Because I feel like it's a breaking-up-with-something poem that's mostly about something else.
Because I kind of feel like the speaker is the you in "Refugee" by Tom Petty. You don't have to live like a refugee, you're just kind of choosing to; no offense.
Because of the medical words and terms and images, the oxygen mask hissing, and because the nature stuff is vague and weirdly put: the feather trees across / the river, the curious shore dog.
Because it taught me about smart line breaks: Tonight I am sick of every man / and his past. And the past is tired of his / request that it love him
Because of that personification of "the past" right there.
Because she describes the soul as gelatinous. Rather, she describes her image of the soul as a child as a glass / wing, fluted, gelatinous, detached / as my voice under water... I understand every single bit of that.

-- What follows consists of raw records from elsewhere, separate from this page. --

/-- CUT_SEND (R453): at a bell that is a multiple of FS_PERIOD the CUT joins the stream behind every record its stalls have emitted; the
stream goes out while the flow has room. -/
def execCutSend (engine : Fin 2) (part : PartIx) (s : State) : Res :=
  let e := engine.val
  let p := part.val
  let x := s.starter p
  .next (if x.st ≠ 1 ∧ x.st ≠ 2 then s
    else
      let b := s.bell.count
      let s1 := if b % s.val (0x5400 + p) 3 1000 = 0 ∧ Tab.get 0 x.placed e ≠ b + 1 then
          (s.mirrorTo e ⟨7, p, 0, 0, 0, 0#16, b, leBytes 8 b ++ leBytes 8 x.generation ++ leBytes 16 0⟩).setStarter p { x with placed := Tab.set 0 x.placed e (b + 1) }
        else s
      State.sendMirror e p (Tab.get [] s1.fabric.out e).length s1)

/-! ## The host (R451, R453, R454) -/

/-- Bytes that the log and the image take in the starter region. -/
def Hosted.used (h : Hosted) : Nat :=
  h.log.foldl (fun a r => a + r.2.size) 0 + h.ranges.foldl (fun a r => a + r.2.2.1) 0

/-- Bytes that its ranges take once the log is applied. -/
def Hosted.mapped (h : Hosted) : Nat :=
  h.ranges.foldl (fun a r => a + r.2.2.1) 0 + h.log.foldl (fun a r => if r.2.kind = 3 then a + leNat (r.2.body.take 8) else a) 0

/-- MIRROR_FRAME (R453 to R455): the records of a frame join the log in the order of the flow; without room the frame is not accepted, and one
whose MAP would exceed the starter region is refused. -/
def execMirrorFrame (engine : Fin 2) (s : State) : Res :=
  let e := engine.val
  match s.fabric.rxQ.find? (fun r => decide (r.port / 9 = e ∧ frType r.hdr = tMirror ∧ frPsn r.hdr = (s.flow e (frSrc r.hdr)).cum)) with
  | none => .next s
  | some r =>
    let src := frSrc r.hdr
    match s.hostedOf src with
    | none => .next ((s.dropRx r).refuseFrame e r.hdr r.ce 2 1)
    | some p =>
      let h := s.hosted p
      let rs := (parseRecords p (r.payload.length / 16) r.payload).map (fun x => (e, x))
      let h1 := { h with st := if h.st = 0 then 1 else h.st, log := h.log ++ rs }
      if rs.any (fun r => decide (r.2.kind = 3)) ∧ h1.mapped > s.val (0x5410 + p) 2 0 * 1000000000 then .next ((s.dropRx r).refuseFrame e r.hdr r.ce 2 2)
      else if h1.used > s.val (0x5410 + p) 2 0 * 1000000000 then .next s.waits
      else .next (((s.setHosted p h1).dropRx r).accept e src (frPsn r.hdr) r.ce)

def imageKey (ctx va : Nat) : Nat := ctx * 2 ^ 51 + va / 32

/-- A FOLD record added into the image; anchored-128 elements lie on the grid of the record's anchor. -/
def imageFold (r : MirRec) (old : BitVec 256) : BitVec 256 :=
  (mergeSector r.fmt r.anchor old (bytesSector r.body) r.emask).1

/-- One record applied to the image (R453). -/
def Hosted.apply (h : Hosted) (r : MirRec) : Hosted :=
  let k := imageKey r.ctx r.keyv
  let w (off n : Nat) : Nat := leNat ((r.body.drop off).take n)
  match r.kind with
  | 0 => { h with image := Tab.set 0#256 h.image k (bytesSector r.body) }
  | 1 => { h with image := Tab.set 0#256 h.image k (imageFold r (Tab.get 0#256 h.image k)) }
  | 2 => { h with image := Tab.set 0#256 h.image k 0#256 }
  | 3 => { h with ranges := h.ranges.filter (fun x => !decide (x.1 = r.ctx ∧ x.2.1 = r.keyv)) ++ [(r.ctx, r.keyv, w 0 8, BitVec.ofNat 32 (w 8 4))] }
  | 4 =>
    let gone := h.ranges.filter (fun x => decide (x.1 = r.ctx ∧ x.2.1 = r.keyv))
    { h with
      ranges := h.ranges.filter (fun x => !decide (x.1 = r.ctx ∧ x.2.1 = r.keyv))
      image := h.image.filter (fun e => !gone.any (fun x => decide (imageKey x.1 x.2.1 ≤ e.1 ∧ e.1 < imageKey x.1 (x.2.1 + x.2.2.1)))) }
  | 5 => { h with queues := Tab.set 0 h.queues r.keyv (leNat r.body) }
  | 6 => { h with qdone := Tab.set 0 h.qdone r.keyv (w 0 8), qctr := Tab.set 0 h.qctr r.keyv (w 8 8) }
  | 8 =>
    let x := Window.ofBody r.body
    { h with windows := Tab.set Window.blank h.windows r.keyv (if x.enabled then x else Window.blank) }
  | _ => h
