/-! ## Loss of power (R661, R671) -/

/-- What stays without power: fuses, the flash (recorder, persistent store, persistent numbers), the retirement list, the model's own fields. -/
def State.powerOff (s : State) : State :=
  let c := s.sec
  let t := s.thermal
  { State.reset with
    pending := s.pending, out := s.out, freeCtr := s.freeCtr
    recorder := s.recorder.powerLost
    sec := { Security.reset with
      serial := c.serial, rootsPresent := c.rootsPresent, rootsRevoked := c.rootsRevoked, opClosed := c.opClosed, ar := c.ar
      seals := Tab.mapVals Seal.blank (fun _ x => { x with st := 0, tenant := 0 }) c.seals }
    dict := { Dict.reset with store := s.dict.store, storeUsed := s.dict.storeUsed }
    thermal := { Thermal.reset with
      cycles := t.cycles, swingMax := t.swingMax, bondLost := t.bondLost, saved := t.saved, armed := t.saved.1, cyclePeak := t.saved.2.1, trough := t.saved.2.2 }
    power := { Power.reset with volt := s.power.volt, trim := s.power.trim, agLast := s.power.agLast }
    ecc := { Ecc.reset with retBlocks := s.ecc.retBlocks, retFrames := s.ecc.retFrames, bankMap := s.ecc.bankMap }
    fabric := { Fabric.reset with macs := s.fabric.macs, incarn := s.fabric.incarn }
    pins := { Pins.reset with board := s.pins.board } }

/-- PWRGOOD_DEASSERT: ignored while latched after a trip. -/
def execPwrgoodDeassert (s : State) : Res := .next (if s.dev.st = devLatched ∧ s.pins.thermtrip then s else s.powerOff)

/-- BROWNOUT: an always-on rail is below 90 %; with the rails gone, a latched trip ends too (R663). -/
def execBrownout (s : State) : Res := .next s.powerOff

/-! ## Values at boot -/

/-- Every subindex takes its persistent value or its default (R618, R635). -/
def State.loadStore (s : State) : State := { s with dict := { s.dict with vals := s.dict.store } }

/-- Registers that other chapters hold as state take their persistent values: fabric identity, regulation windows, pager policy, trims. -/
def State.loadValues (s : State) : State :=
  let win (w : Nat) : RegWindow :=
    let v (sub : Nat) : Nat := s.val (0xA000 + w) sub 0
    if v 5 = 1 then ⟨true, v 1, v 2, v 3, v 4⟩ else RegWindow.blank
  { s with
    fabric := { s.fabric with domain := s.val 0x5020 1 0, device := s.val 0x5020 2 0, incarn := (s.fabric.incarn + 1) % 2 ^ 32 }
    hbm := { s.hbm with windows := (List.range 64).foldl (fun t w => Tab.set RegWindow.blank t w (win w)) [] }
    pager := { s.pager with policy := { s.policyNow with
      tableMib := (List.range 4).foldl (fun t p => Tab.set 0 t p (s.val 0x4220 (9 + p) 0)) [] } } }

/-! ## Cold boot (R594) -/

/-- COLD_BOOT: PWRGOOD is asserted with the supplies in their limits: step 1 begins. -/
def execColdBoot (s : State) : Res :=
  .next (if s.dev.st ≠ devCold then s
    else
      let s1 := { s with
        recorder := { s.recorder with pcycles := (s.recorder.pcycles + 1) % 2 ^ 32 }
        pins := { s.pins with pwrgood := true } }
      (s1.onDev (fun d => { d with bootStep := 1, bootKind := 0, bootStart := s.bell.count })).setDev devBooting)

/-- A step has ended and is recorded: its number, its duration, the cause on failure. -/
def State.stepRecord (s : State) (o : BootOutcome) (failed : Bool) (code : Nat) : State :=
  s.event 0x10 ((if failed then 0x8000 else 0) + s.dev.bootStep) o.ms code

def State.toStep (s : State) (n : Nat) : State := s.onDev (fun d => { d with bootStep := n })

/-- Step 1: fuses and persistent values; without the flash, defaults, and nothing is recorded until it answers. -/
def State.bootRom (s : State) (o : BootOutcome) : State :=
  let s1 := if o.ok then s.loadStore else { s with recorder := { s.recorder with state := 1 } }
  let f := (s1.loadValues).fresh
  let s2 := f.1.onSec (fun c => { c with devidHash := Config.deviceIdHash, dbgChallenge := f.2 % 2 ^ 256 })
  (s2.stepRecord o (!o.ok) 0).toStep 2

/-- Step 2: a PLL that does not lock holds the step; otherwise the ROM begins to load. -/
def State.bootClocks (s : State) (o : BootOutcome) : State :=
  if !o.ok then s.stepRecord o true 0
  else (((s.stepRecord o false 0).toStep 3).onPins (fun p => { p with mgLink := 1 })).startLoad 0 (s.val 0x1F50 2 0) [0]

/-- The security core and the power core have their images. -/
def State.imagesStarted (s : State) : Bool := decide ((s.proc 0).st ≠ 0 ∧ (s.proc 1).st ≠ 0)

/-! ### Step 4: calibration, market test and repair, HBM training (R528, R597, R377) -/

/-- A sensor that its calibration fails. -/
def State.calibrate (s : State) (n : Nat) : State :=
  (s.setSensor n { s.sensor n with failed := true }).event 0x21 1 n 0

Because of the power trip of being an actual pharaoh, and the fact that no one is actually being a pharaoh. They're just trying.
Because it made me learn about Field.
Because it made me learn about Richard Howard and Richard Howard's poems! Thank you, Richard Howard. The entire 1995 edition is, as previously stated, the official best Best American Poetry. All the Beats and references to them in the poems, your acceptance of "longish" poems, the ending of Nicholas Christopher's poem ("Terminus"), your assertion that "our poetry is the myth by which we live and love and have our seeing." Thank you for Aaron Fogel's "The Printer's Error" from The Stud Duck, thank you for John Koethe and Charles H. Webb and Margaret Atwood. Thanks for it all.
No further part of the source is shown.